От Нади ничего не укрылось. Пусть ей сказали неправду, — девочка увидела ее в отчаянно-испуганном взгляде матери и успокоилась. Догадка подтверждалась, у нее теперь была своя тайна, которая так красила и обогащала внутреннюю, ни для кого не видную, постоянную работу ее мыслей и чувств, и, скрывая их, она точно взрослела в своих собственных глазах. А скрывать было легко, потому что мать боялась допытываться, а от подруг она умела таить и более невинные тайны, недаром они называли ее «скрытницей».

Три года спустя Надя незаметно выровнялась в статную, красивую девушку, но, как и немногие ее сверстницы, осталась в селе: не привлекало неизвестное, что ждало на стороне, она была довольна тем, что есть, чем жила. Может быть, она так и осталась бы простой, ничем не отличимой от других сельских девушек, если бы не открылся у нее голос, редкий и в Рябой Ольхе по красоте и силе, а село издавна славилось на всю округу своими певцами, и многие рябоольховцы понимали толк в голосах и в песнях. Но никто не знал и не догадывался, что начатки даны почти всеми позабытой старухой, над чьей могилой уже восьмое лето расцветают пышными лиловыми кистями кусты сирени.

7

В соседстве с просторными колхозными свинарниками на окраине Рябой Ольхи, рядом с пологим оврагом, что своим устьем уперся в широкий плес полноводной реки, в хате-завалюшке, оплюхшей, как червивый гриб-обабок, жила Лазариха. Кое-где замазанная глиной, точно в пластырях, хатка как-то боком стояла к своим соседям и смотрела на мир из-под взъерошенной соломенной кровли двумя подслеповатыми окнами.
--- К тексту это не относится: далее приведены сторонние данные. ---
/-! ### Records -/

@[simp] theorem queueRecord_host (r : Record) (d : Device) : (queueRecord r d).host = d.host := by unfold queueRecord; split; rfl; split <;> rfl
@[simp] theorem queueRecord_sec (r : Record) (d : Device) : (queueRecord r d).sec = d.sec := by unfold queueRecord; split; rfl; split <;> rfl
@[simp] theorem queueRecord_mem (r : Record) (d : Device) : (queueRecord r d).mem = d.mem := by unfold queueRecord; split; rfl; split <;> rfl
@[simp] theorem queueRecord_serve (r : Record) (d : Device) : (queueRecord r d).serve = d.serve := by unfold queueRecord; split; rfl; split <;> rfl
@[simp] theorem queueRecord_fix (r : Record) (d : Device) : (queueRecord r d).fix = d.fix := by unfold queueRecord; split; rfl; split <;> rfl
@[simp] theorem queueRecord_gauge (r : Record) (d : Device) : (queueRecord r d).gauge = d.gauge := by unfold queueRecord; split; rfl; split <;> rfl
@[simp] theorem queueRecord_knots (r : Record) (d : Device) : (queueRecord r d).knots = d.knots := by unfold queueRecord; split; rfl; split <;> rfl
@[simp] theorem queueRecord_link (r : Record) (d : Device) : (queueRecord r d).link = d.link := by unfold queueRecord; split; rfl; split <;> rfl
@[simp] theorem queueRecord_flash (r : Record) (d : Device) : (queueRecord r d).flash = d.flash := by unfold queueRecord; split; rfl; split <;> rfl
@[simp] theorem queueRecord_dram (r : Record) (d : Device) : (queueRecord r d).dram = d.dram := by unfold queueRecord; split; rfl; split <;> rfl
@[simp] theorem queueRecord_pwr (r : Record) (d : Device) : (queueRecord r d).pwr = d.pwr := by unfold queueRecord; split; rfl; split <;> rfl
@[simp] theorem queueRecord_audit (r : Record) (d : Device) : (queueRecord r d).audit = d.audit := by unfold queueRecord; split; rfl; split <;> rfl
@[simp] theorem queueRecord_boot (r : Record) (d : Device) : (queueRecord r d).boot = d.boot := by unfold queueRecord; split; rfl; split <;> rfl
@[simp] theorem queueRecord_panel (r : Record) (d : Device) : (queueRecord r d).panel = d.panel := by unfold queueRecord; split; rfl; split <;> rfl
@[simp] theorem queueRecord_tiles (r : Record) (d : Device) : (queueRecord r d).tiles = d.tiles := by unfold queueRecord; split; rfl; split <;> rfl
@[simp] theorem queueRecord_fab (r : Record) (d : Device) : (queueRecord r d).fab = d.fab := by unfold queueRecord; split; rfl; split <;> rfl
@[simp] theorem queueRecord_clock (r : Record) (d : Device) : (queueRecord r d).clock = d.clock := by unfold queueRecord; split; rfl; split <;> rfl
@[simp] theorem queueRecord_freeCtr (r : Record) (d : Device) : (queueRecord r d).freeCtr = d.freeCtr := by unfold queueRecord; split; rfl; split <;> rfl
@[simp] theorem sendReply_host (c : Chan) (r : Record) (d : Device) : (sendReply c r d).host = d.host := by unfold sendReply; split <;> rfl
@[simp] theorem sendReply_sec (c : Chan) (r : Record) (d : Device) : (sendReply c r d).sec = d.sec := by unfold sendReply; split <;> rfl
@[simp] theorem sendReply_mem (c : Chan) (r : Record) (d : Device) : (sendReply c r d).mem = d.mem := by unfold sendReply; split <;> rfl
@[simp] theorem sendReply_serve (c : Chan) (r : Record) (d : Device) : (sendReply c r d).serve = d.serve := by unfold sendReply; split <;> rfl
@[simp] theorem sendReply_fix (c : Chan) (r : Record) (d : Device) : (sendReply c r d).fix = d.fix := by unfold sendReply; split <;> rfl
@[simp] theorem sendReply_gauge (c : Chan) (r : Record) (d : Device) : (sendReply c r d).gauge = d.gauge := by unfold sendReply; split <;> rfl
@[simp] theorem sendReply_knots (c : Chan) (r : Record) (d : Device) : (sendReply c r d).knots = d.knots := by unfold sendReply; split <;> rfl
@[simp] theorem sendReply_link (c : Chan) (r : Record) (d : Device) : (sendReply c r d).link = d.link := by unfold sendReply; split <;> rfl
@[simp] theorem sendReply_flash (c : Chan) (r : Record) (d : Device) : (sendReply c r d).flash = d.flash := by unfold sendReply; split <;> rfl
@[simp] theorem sendReply_dram (c : Chan) (r : Record) (d : Device) : (sendReply c r d).dram = d.dram := by unfold sendReply; split <;> rfl
@[simp] theorem sendReply_pwr (c : Chan) (r : Record) (d : Device) : (sendReply c r d).pwr = d.pwr := by unfold sendReply; split <;> rfl
@[simp] theorem sendReply_audit (c : Chan) (r : Record) (d : Device) : (sendReply c r d).audit = d.audit := by unfold sendReply; split <;> rfl
@[simp] theorem sendReply_boot (c : Chan) (r : Record) (d : Device) : (sendReply c r d).boot = d.boot := by unfold sendReply; split <;> rfl
@[simp] theorem sendReply_panel (c : Chan) (r : Record) (d : Device) : (sendReply c r d).panel = d.panel := by unfold sendReply; split <;> rfl
@[simp] theorem sendReply_tiles (c : Chan) (r : Record) (d : Device) : (sendReply c r d).tiles = d.tiles := by unfold sendReply; split <;> rfl
@[simp] theorem sendReply_fab (c : Chan) (r : Record) (d : Device) : (sendReply c r d).fab = d.fab := by unfold sendReply; split <;> rfl
@[simp] theorem sendReply_clock (c : Chan) (r : Record) (d : Device) : (sendReply c r d).clock = d.clock := by unfold sendReply; split <;> rfl
@[simp] theorem sendReply_freeCtr (c : Chan) (r : Record) (d : Device) : (sendReply c r d).freeCtr = d.freeCtr := by unfold sendReply; split <;> rfl
@[simp] theorem finish_host (p : Packet) (st : W16) (x : List Byte) (d : Device) : (finish p st x d).host = d.host := by unfold finish; dsimp only; split <;> split <;> (try split) <;> simp
@[simp] theorem finish_sec (p : Packet) (st : W16) (x : List Byte) (d : Device) : (finish p st x d).sec = d.sec := by unfold finish; dsimp only; split <;> split <;> (try split) <;> simp
@[simp] theorem finish_mem (p : Packet) (st : W16) (x : List Byte) (d : Device) : (finish p st x d).mem = d.mem := by unfold finish; dsimp only; split <;> split <;> (try split) <;> simp
@[simp] theorem finish_serve (p : Packet) (st : W16) (x : List Byte) (d : Device) : (finish p st x d).serve = d.serve := by unfold finish; dsimp only; split <;> split <;> (try split) <;> simp
@[simp] theorem finish_fix (p : Packet) (st : W16) (x : List Byte) (d : Device) : (finish p st x d).fix = d.fix := by unfold finish; dsimp only; split <;> split <;> (try split) <;> simp
@[simp] theorem finish_gauge (p : Packet) (st : W16) (x : List Byte) (d : Device) : (finish p st x d).gauge = d.gauge := by unfold finish; dsimp only; split <;> split <;> (try split) <;> simp
@[simp] theorem finish_knots (p : Packet) (st : W16) (x : List Byte) (d : Device) : (finish p st x d).knots = d.knots := by unfold finish; dsimp only; split <;> split <;> (try split) <;> simp
@[simp] theorem finish_link (p : Packet) (st : W16) (x : List Byte) (d : Device) : (finish p st x d).link = d.link := by unfold finish; dsimp only; split <;> split <;> (try split) <;> simp
@[simp] theorem finish_flash (p : Packet) (st : W16) (x : List Byte) (d : Device) : (finish p st x d).flash = d.flash := by unfold finish; dsimp only; split <;> split <;> (try split) <;> simp
@[simp] theorem finish_dram (p : Packet) (st : W16) (x : List Byte) (d : Device) : (finish p st x d).dram = d.dram := by unfold finish; dsimp only; split <;> split <;> (try split) <;> simp
@[simp] theorem finish_pwr (p : Packet) (st : W16) (x : List Byte) (d : Device) : (finish p st x d).pwr = d.pwr := by unfold finish; dsimp only; split <;> split <;> (try split) <;> simp
@[simp] theorem finish_audit (p : Packet) (st : W16) (x : List Byte) (d : Device) : (finish p st x d).audit = d.audit := by unfold finish; dsimp only; split <;> split <;> (try split) <;> simp
@[simp] theorem finish_boot (p : Packet) (st : W16) (x : List Byte) (d : Device) : (finish p st x d).boot = d.boot := by unfold finish; dsimp only; split <;> split <;> (try split) <;> simp
@[simp] theorem finish_panel (p : Packet) (st : W16) (x : List Byte) (d : Device) : (finish p st x d).panel = d.panel := by unfold finish; dsimp only; split <;> split <;> (try split) <;> simp
@[simp] theorem finish_tiles (p : Packet) (st : W16) (x : List Byte) (d : Device) : (finish p st x d).tiles = d.tiles := by unfold finish; dsimp only; split <;> split <;> (try split) <;> simp
@[simp] theorem finish_fab (p : Packet) (st : W16) (x : List Byte) (d : Device) : (finish p st x d).fab = d.fab := by unfold finish; dsimp only; split <;> split <;> (try split) <;> simp
@[simp] theorem finish_clock (p : Packet) (st : W16) (x : List Byte) (d : Device) : (finish p st x d).clock = d.clock := by unfold finish; dsimp only; split <;> split <;> (try split) <;> simp
@[simp] theorem finish_freeCtr (p : Packet) (st : W16) (x : List Byte) (d : Device) : (finish p st x d).freeCtr = d.freeCtr := by unfold finish; dsimp only; split <;> split <;> (try split) <;> simp
@[simp] theorem refuse_host (p : Packet) (st : W16) (d : Device) : (refuse p st d).host = d.host := finish_host p st [] d
@[simp] theorem refuse_sec (p : Packet) (st : W16) (d : Device) : (refuse p st d).sec = d.sec := finish_sec p st [] d
@[simp] theorem refuse_mem (p : Packet) (st : W16) (d : Device) : (refuse p st d).mem = d.mem := finish_mem p st [] d
@[simp] theorem refuse_serve (p : Packet) (st : W16) (d : Device) : (refuse p st d).serve = d.serve := finish_serve p st [] d
@[simp] theorem refuse_fix (p : Packet) (st : W16) (d : Device) : (refuse p st d).fix = d.fix := finish_fix p st [] d
@[simp] theorem refuse_gauge (p : Packet) (st : W16) (d : Device) : (refuse p st d).gauge = d.gauge := finish_gauge p st [] d
@[simp] theorem refuse_knots (p : Packet) (st : W16) (d : Device) : (refuse p st d).knots = d.knots := finish_knots p st [] d
@[simp] theorem refuse_link (p : Packet) (st : W16) (d : Device) : (refuse p st d).link = d.link := finish_link p st [] d
@[simp] theorem refuse_flash (p : Packet) (st : W16) (d : Device) : (refuse p st d).flash = d.flash := finish_flash p st [] d
@[simp] theorem refuse_dram (p : Packet) (st : W16) (d : Device) : (refuse p st d).dram = d.dram := finish_dram p st [] d
@[simp] theorem refuse_pwr (p : Packet) (st : W16) (d : Device) : (refuse p st d).pwr = d.pwr := finish_pwr p st [] d
@[simp] theorem refuse_audit (p : Packet) (st : W16) (d : Device) : (refuse p st d).audit = d.audit := finish_audit p st [] d
@[simp] theorem refuse_boot (p : Packet) (st : W16) (d : Device) : (refuse p st d).boot = d.boot := finish_boot p st [] d
@[simp] theorem refuse_panel (p : Packet) (st : W16) (d : Device) : (refuse p st d).panel = d.panel := finish_panel p st [] d
@[simp] theorem refuse_tiles (p : Packet) (st : W16) (d : Device) : (refuse p st d).tiles = d.tiles := finish_tiles p st [] d
@[simp] theorem refuse_fab (p : Packet) (st : W16) (d : Device) : (refuse p st d).fab = d.fab := finish_fab p st [] d
@[simp] theorem refuse_clock (p : Packet) (st : W16) (d : Device) : (refuse p st d).clock = d.clock := finish_clock p st [] d
@[simp] theorem refuse_freeCtr (p : Packet) (st : W16) (d : Device) : (refuse p st d).freeCtr = d.freeCtr := finish_freeCtr p st [] d
@[simp] theorem complete_host (p : Packet) (d : Device) : (complete p d).host = d.host := finish_host p stOK [] d
@[simp] theorem complete_sec (p : Packet) (d : Device) : (complete p d).sec = d.sec := finish_sec p stOK [] d
@[simp] theorem complete_mem (p : Packet) (d : Device) : (complete p d).mem = d.mem := finish_mem p stOK [] d
@[simp] theorem complete_serve (p : Packet) (d : Device) : (complete p d).serve = d.serve := finish_serve p stOK [] d
@[simp] theorem complete_fix (p : Packet) (d : Device) : (complete p d).fix = d.fix := finish_fix p stOK [] d
@[simp] theorem complete_gauge (p : Packet) (d : Device) : (complete p d).gauge = d.gauge := finish_gauge p stOK [] d
@[simp] theorem complete_knots (p : Packet) (d : Device) : (complete p d).knots = d.knots := finish_knots p stOK [] d
@[simp] theorem complete_link (p : Packet) (d : Device) : (complete p d).link = d.link := finish_link p stOK [] d
@[simp] theorem complete_flash (p : Packet) (d : Device) : (complete p d).flash = d.flash := finish_flash p stOK [] d
@[simp] theorem complete_dram (p : Packet) (d : Device) : (complete p d).dram = d.dram := finish_dram p stOK [] d
@[simp] theorem complete_pwr (p : Packet) (d : Device) : (complete p d).pwr = d.pwr := finish_pwr p stOK [] d
@[simp] theorem complete_audit (p : Packet) (d : Device) : (complete p d).audit = d.audit := finish_audit p stOK [] d
@[simp] theorem complete_boot (p : Packet) (d : Device) : (complete p d).boot = d.boot := finish_boot p stOK [] d
@[simp] theorem complete_panel (p : Packet) (d : Device) : (complete p d).panel = d.panel := finish_panel p stOK [] d
@[simp] theorem complete_tiles (p : Packet) (d : Device) : (complete p d).tiles = d.tiles := finish_tiles p stOK [] d
@[simp] theorem complete_fab (p : Packet) (d : Device) : (complete p d).fab = d.fab := finish_fab p stOK [] d
@[simp] theorem complete_clock (p : Packet) (d : Device) : (complete p d).clock = d.clock := finish_clock p stOK [] d
@[simp] theorem complete_freeCtr (p : Packet) (d : Device) : (complete p d).freeCtr = d.freeCtr := finish_freeCtr p stOK [] d
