-- ==== Sys2Proof/Laws/Runs.lean ====
section
/-! SUPPORT. exec calls each command's own meaning, and every meaning is an effect on the device, after which the device settles:
two lemmas per command, and one for exec. -/

namespace Sys2Proof.Machine

/-- A pod message's command is an effect on the device. -/
theorem onMessage_run (kind : Nat) (src : BitVec 12) (fits : List Byte → Bool) (g : Device → Device) :
    ∃ f, ∀ s, onMessage kind src fits g s = run f s := ⟨_, fun _ => rfl⟩

/-- A twin message's command is an effect on the device. -/
theorem onTwin_run (kind : Nat) (alive : Device → Bool) (fits : List Byte → Bool) (g : Device → Device) :
    ∃ f, ∀ s, onTwin kind alive fits g s = run f s := ⟨_, fun _ => rfl⟩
Единственно, чем красовалась она, так оставшимися от молодости и лучшей жизни красными наличниками, однако и на них краска взбухла и потрескалась, отваливаясь пластинками и обнажая черные, трухлявые доски, а в завитушках резьбы уже не хватало целых кусков.

Лазариха жила с внуком Петькой. Сын ее, Анисим, не вернулся с войны, остался где-то в польской земле, под неизвестным городом Томашувом. Невестка не вынесла вдовьей доли, бросила трехлетнего сына на бабкины руки, а сама укатила на Урал искать новой жизни и бабьего счастья и забыла дорогу к дому. Рос Петька бессменным вожаком сельских озорников, — ни одно мальчишеское происшествие не обходилось без того, чтобы в нем не был замешан Лазарихин внук. Ему драли уши, жаловались на него директору школы, бабке, но мальчишка становился еще отчаяннее. Он рос дико, как татарник при дороге, — если невзначай коснешься его, больно уколет вечно оттопыренными колючками.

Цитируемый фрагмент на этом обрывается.